アルメニア新大統領が就任、バランス外交を継続

(アルメニア)

欧州ロシアCIS課

2018年04月10日

アルメニアで4月9日、元首相でEUアルメニア政府代表部、駐英大使などを歴任したアルメン・サルキシャン氏が大統領に就任した。大統領の任期は5年から7年に変更されており、サルキシャン大統領の任期は2025年4月までの予定。

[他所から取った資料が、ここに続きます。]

-- ==== Sys2Proof/Tests/Slice0.lean ====
section
/-! SUPPORT. The model's own tests: an ill-formed command for each check of well-formedness, and for each clause of each
statement a small state that meets its hypotheses together, most of them with what the command then does. Every expected value is
worked out by hand from the rules named. -/


namespace Sys2Proof.Tests

set_option Elab.async false

open Machine

/-! ### Helpers -/

/-- The state after a command. -/
def after (i : Instr) (s : State) : State :=
  match exec i s with
  | .next t => t
  | .fault _ | .refused _ => s

/-- A number from its fields: byte offset, bytes, value. -/
def wordOf (fs : List (Nat × Nat × Nat)) : Nat := (fs.map fun (o, n, v) => v % 256 ^ n * 256 ^ o).sum
/-- A packet of 64 bytes from its fields. -/
def pkt (fs : List (Nat × Nat × Nat)) : List Byte := toLE 64 (wordOf fs)
/-- A descriptor of a type from its fields. -/
def desc (ty : Nat) (fs : List (Nat × Nat × Nat)) : Nat := wordOf ((0, 1, ty) :: fs)

/-- A context on granule 0 whose LAUNCH, command 90, runs on core 0. -/
def ctxA : Ctx := { gen := 1, gmask := 1, spUnits := 0x10000, lsMask := 0xFF, cores := [(0, { progBase := 2 ^ 21, progCount := 8, finished := false })]
                    launch := some { cmd := 90 }, step := 5, stepOpen := true }
/-- The handle of that context. -/
def hA : Nat := 0x10000
/-- The entry of a plain page of partition 0 in HBM3E tier 0. -/
def plainEntry (frame : Nat) : Nat := mkEntry 0 0 0 1 0 0 false false false frame
/-- Core 0 issues from a program of 8 descriptors at address `2^21`. -/
def coreA : Core := { ctx := some 0, state := .issuing, base := 2 ^ 21, count := 8 }

/-- A package in service: partition 0 has granule 0, context A runs on core 0, pages 1 to 15 (of 512 KiB) are mapped. -/
def sysA : State :=
  { boot := { stage := 5, granuleOk := 0xFFFF }, parts := [(0, { state := 1, gmask := 1, created := 1, ctxs := [(0, ctxA)] })]
    frt := { entry := (List.range 15).map fun i => (i + 1, plainEntry (i + 1)) }
    hub := { fns := [(0, { busMaster := true, queues := [(0, { enable := true, size := 8, cqBase := 0x1000 })] })], nextNumber := 50 }
    cores := [(0, coreA)] }

/-- The package with core 0 changed. -/
def core0 (s : State) (f : Core → Core) : State := s.modCore 0 f
/-- The package with descriptors at the start of the program of core 0, in device memory and in the descriptor cache. -/
def withDescs (s : State) (ds : List Nat) : State :=
  core0 (s.devPut (2 ^ 21) (ds.flatMap (toLE 64))) fun k => { k with cacheLines := [(0, ds.map .word)] }
/-- The package with a descriptor at the issue point of core 0. -/
def withDesc (s : State) (d : Nat) : State := withDescs s [d]
/-- The package with an accepted command 7 of PF0. -/
def withCmd (s : State) (p : List Byte) : State :=
  { s with hub := { s.hub with accepted := [{ number := 7, fn := 0, queue := 0, opcode := pkOpcode p, tag := 3, packet := p }] } }
/-- That command. -/
def cmdOf (p : List Byte) : Cmd := { number := 7, fn := 0, queue := 0, opcode := pkOpcode p, tag := 3, packet := p }

/-! ### Matrix engines (TileIssue, TileRuns) -/

/-- A TILE of one output: BF16 by BF16, one step, A at unit 0, B at unit 1, FP32 output at unit 2. -/
def tileF : List (Nat × Nat × Nat) := [(18, 2, 1), (20, 1, 1), (21, 1, 1), (22, 1, 0x11), (24, 1, 0x38), (28, 2, 0), (30, 2, 1), (32, 2, 2), (34, 2, 1), (36, 2, 1), (38, 2, 1), (52, 2, 0xFFFF)]
def tileD : Nat := desc 1 tileF
/-- The same as a template, bit 10. -/
def templateD : Nat := desc 1 ((1, 1, 4) :: tileF)
/-- With no rows. -/
def emptyD : Nat := tileD - 2 ^ 160
/-- With token counter 0 and row_base 0. -/
def tokenD : Nat := tileD - 0xFFFF * 2 ^ 416
/-- Core 0 with BF16 3.0 and 2.0 in its scratchpad. -/
def sysT : State := (sysA.spWrite 0 0 (toLE 2 0x4040)).spWrite 0 64 (toLE 2 0x4000)

theorem test_tile : let s := withDesc sysA tileD
    s.issues 0 (dType · == tyTile) false 0 16 tileD ∧ tileFaultCause tileD (s.classF 0) false false 0 = none
      ∧ dTemplate tileD = false ∧ T.tokCtr tileD = 0xFFFF ∧ T.m tileD ≠ 0 ∧ T.n tileD ≠ 0
      ∧ tileInRange tileD 0 1 (0, 1) (2, 1) = true ∧ ((after (.tile 0) s).core 0).tiles.length = 1 := by decide +kernel

theorem test_tile_template : let s := withDesc sysA templateD
    s.issues 0 (dType · == tyTile) false 0 16 templateD ∧ dTemplate templateD = true
      ∧ ((after (.tile 0) s).core 0).pc = 1 ∧ ((after (.tile 0) s).core 0).tiles = [] := by decide +kernel

theorem test_tile_empty : let s := withDesc sysA emptyD
    s.issues 0 (dType · == tyTile) false 0 16 emptyD ∧ tileFaultCause emptyD (s.classF 0) false false 0 = none
      ∧ T.tokCtr emptyD = 0xFFFF ∧ T.m emptyD = 0 ∧ dDoneEn emptyD = false ∧ ((after (.tile 0) s).core 0).empty = 1 := by decide +kernel

theorem test_tile_suppressed : let s := withDesc sysA tokenD
    s.issues 0 (dType · == tyTile) false 0 16 tokenD ∧ tileFaultCause tokenD (s.classF 0) false false 0 = none
      ∧ T.tokCtr tokenD = 0 ∧ s.clusterIn 0 (counterCluster (ownDie 0 0)) = true ∧ T.m tokenD ≠ 0 ∧ T.n tokenD ≠ 0
      ∧ tileInRange tokenD 0 1 (0, 1) (2, 1) = true ∧ (s.counter (ownDie 0 0)).toNat ≤ T.rowBase tokenD ∧ dDoneEn tokenD = false
      ∧ ((after (.tile 0) s).core 0).suppressed = 1 ∧ ((after (.tile 0) s).core 0).tiles = [] := by decide +kernel

/-- A GATHER of one row with the template that stands at index 1. -/
def gatherD : Nat := desc 7 [(8, 4, 1), (21, 1, 1), (24, 2, 1), (26, 2, 2), (28, 2, 1)]
def sysG : State := core0 ((withDesc sysA gatherD).devPut (2 ^ 21 + 64) (toLE 64 templateD)) fun k => { k with waitBound := 100 }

アルメニアは2015年に国民投票により憲法を改正し、国民による大統領の直接選挙制を廃止、大統領から議会へ権限を移す統治機構の修正を実施した。大統領は議会によって選ばれ、統治機構上はより形式的な役割を担うこととなった。一方で、議会選挙は選挙区制から政党比例式となり、議会の多数派政党が実質的な国の指導者である首相を選出する。カレン・カラペチャン首相は今般、サルキシャン新大統領に内閣総辞職の辞表を提出し、受理された。新内閣が組閣されるまでは、現内閣が暫定的に業務を行う。

ロシアも外交姿勢を容認

アルメニアはこれまで、対外経済関係でEUとロシアの双方に配慮した「バランス外交」を展開してきた。例えば、ロシアを中心とするユーラシア経済連合への加盟をしながらも、2017年3月にEUとの間で政治、経済、文化など幅広い分野での包括的パートナーシップ協定を締結している(2017年12月4日記事参照)。また、同国南部で国境を接するイランとも経済交流を促進し、国境地域で自由経済区などの建設を進めている(2018年1月5日記事参照)。今後もその方向は変わらないとみられる。

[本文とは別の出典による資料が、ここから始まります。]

-- ==== Sys2Proof/Config.lean ====
section
/-! DEFINITION. The implementation parameters of R6, as one record that a state carries and no operation writes: every
statement over all states is a statement over all parameter values. -/
namespace Sys2Proof

/-- `NCH`: one of 2, 3, 4 (R6; 90_conflicts.md C5). -/
inductive ChannelCount where
  | two
  | three
  | four
deriving DecidableEq, Repr

/-- The number a channel count stands for. -/
def ChannelCount.toNat : ChannelCount → Nat
  | .two => 2
  | .three => 3
  | .four => 4

/-- A PWM resolution: the bit widths 6, 7, 8 and 10 (R6, R78). -/
inductive PwmWidth where
  | w6
  | w7
  | w8
  | w10
deriving DecidableEq, Repr

/-- `W`: the number of bits of a resolution (R78). -/
def PwmWidth.bits : PwmWidth → Nat
  | .w6 => 6
  | .w7 => 7
  | .w8 => 8
  | .w10 => 10

/-- `PWM_WIDTHS`: a subset of {6, 7, 8, 10} that contains 8, so only the other three are optional (R6). -/
structure WidthSet where
  six : Bool
  seven : Bool
  ten : Bool
deriving DecidableEq, Repr

/-- Membership in `PWM_WIDTHS`. -/
def WidthSet.has (ws : WidthSet) : PwmWidth → Bool
  | .w6 => ws.six
  | .w7 => ws.seven
  | .w8 => true
  | .w10 => ws.ten

/-- `ROUTE_CODES`: a subset of {0, 1, 2, 3} (R6). -/
structure RouteSet where
  r0 : Bool
  r1 : Bool
  r2 : Bool
  r3 : Bool
deriving DecidableEq, Repr

/-- Membership in `ROUTE_CODES`. -/
def RouteSet.has (rs : RouteSet) (route : BitVec 2) : Bool :=
  match route.toNat with
  | 0 => rs.r0
  | 1 => rs.r1
  | 2 => rs.r2
  | _ => rs.r3

/-- The parameters of the block (R6). -/
structure Config where
  /-- `NCH`. -/
  nch : ChannelCount
  /-- `PWM_WIDTHS`. -/
  pwmWidths : WidthSet
  /-- `F_CPU` in Hz. -/
  fCpu : Nat
  /-- `ROUTE_CODES`. -/
  routeCodes : RouteSet
  /-- `PIN_RESET[n]`; OPEN in the spec (R6, R38). -/
  pinReset : PerChannel Bool
deriving DecidableEq, Repr

/-- The ranges R6 gives that the types do not: `F_CPU` is 1 to 2^32-1 and `ROUTE_CODES` is not empty (DEDUCED, log
entry 11). -/
def Config.wf (c : Config) : Bool :=
  decide (1 ≤ c.fCpu) && decide (c.fCpu < 2 ^ 32)
    && (c.routeCodes.r0 || c.routeCodes.r1 || c.routeCodes.r2 || c.routeCodes.r3)

/-- Channel `n` exists: `n < NCH` (R6). -/
def Config.hasChannel (c : Config) (n : ChanId) : Bool :=
  decide (n.val < c.nch.toNat)

/-- The existing channels in ascending order, the order of the scan of SERVICE (R120). -/
def Config.channels (c : Config) : List ChanId :=
  match c.nch with
  | .two => [0, 1]
  | .three => [0, 1, 2]
  | .four => [0, 1, 2, 3]

/-- DESIGN CHOICE (log entry 1): the parameters of `State.reset`, the default parameters of 95_test_vectors.md. -/
def Config.default : Config :=
  { nch := .four
    pwmWidths := { six := true, seven := true, ten := true }
    fCpu := 24000000
    routeCodes := { r0 := true, r1 := true, r2 := true, r3 := true }
    pinReset := { c0 := false, c1 := false, c2 := false, c3 := false } }

end Sys2Proof
end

ロシアのセルゲイ・ラブロフ外相は4月8日、同国の外交姿勢について、アルメニアメディアのインタビューに答え、「EUとロシアとの関係は択一的ではない」と語り、ロシアとしても現時点でのアルメニアの多方面のバランス外交を容認する姿勢を示している。

サルキシャン新大統領は認証式の演説でサルグシャン前大統領の経済外交政策を引き継ぐ旨表明している。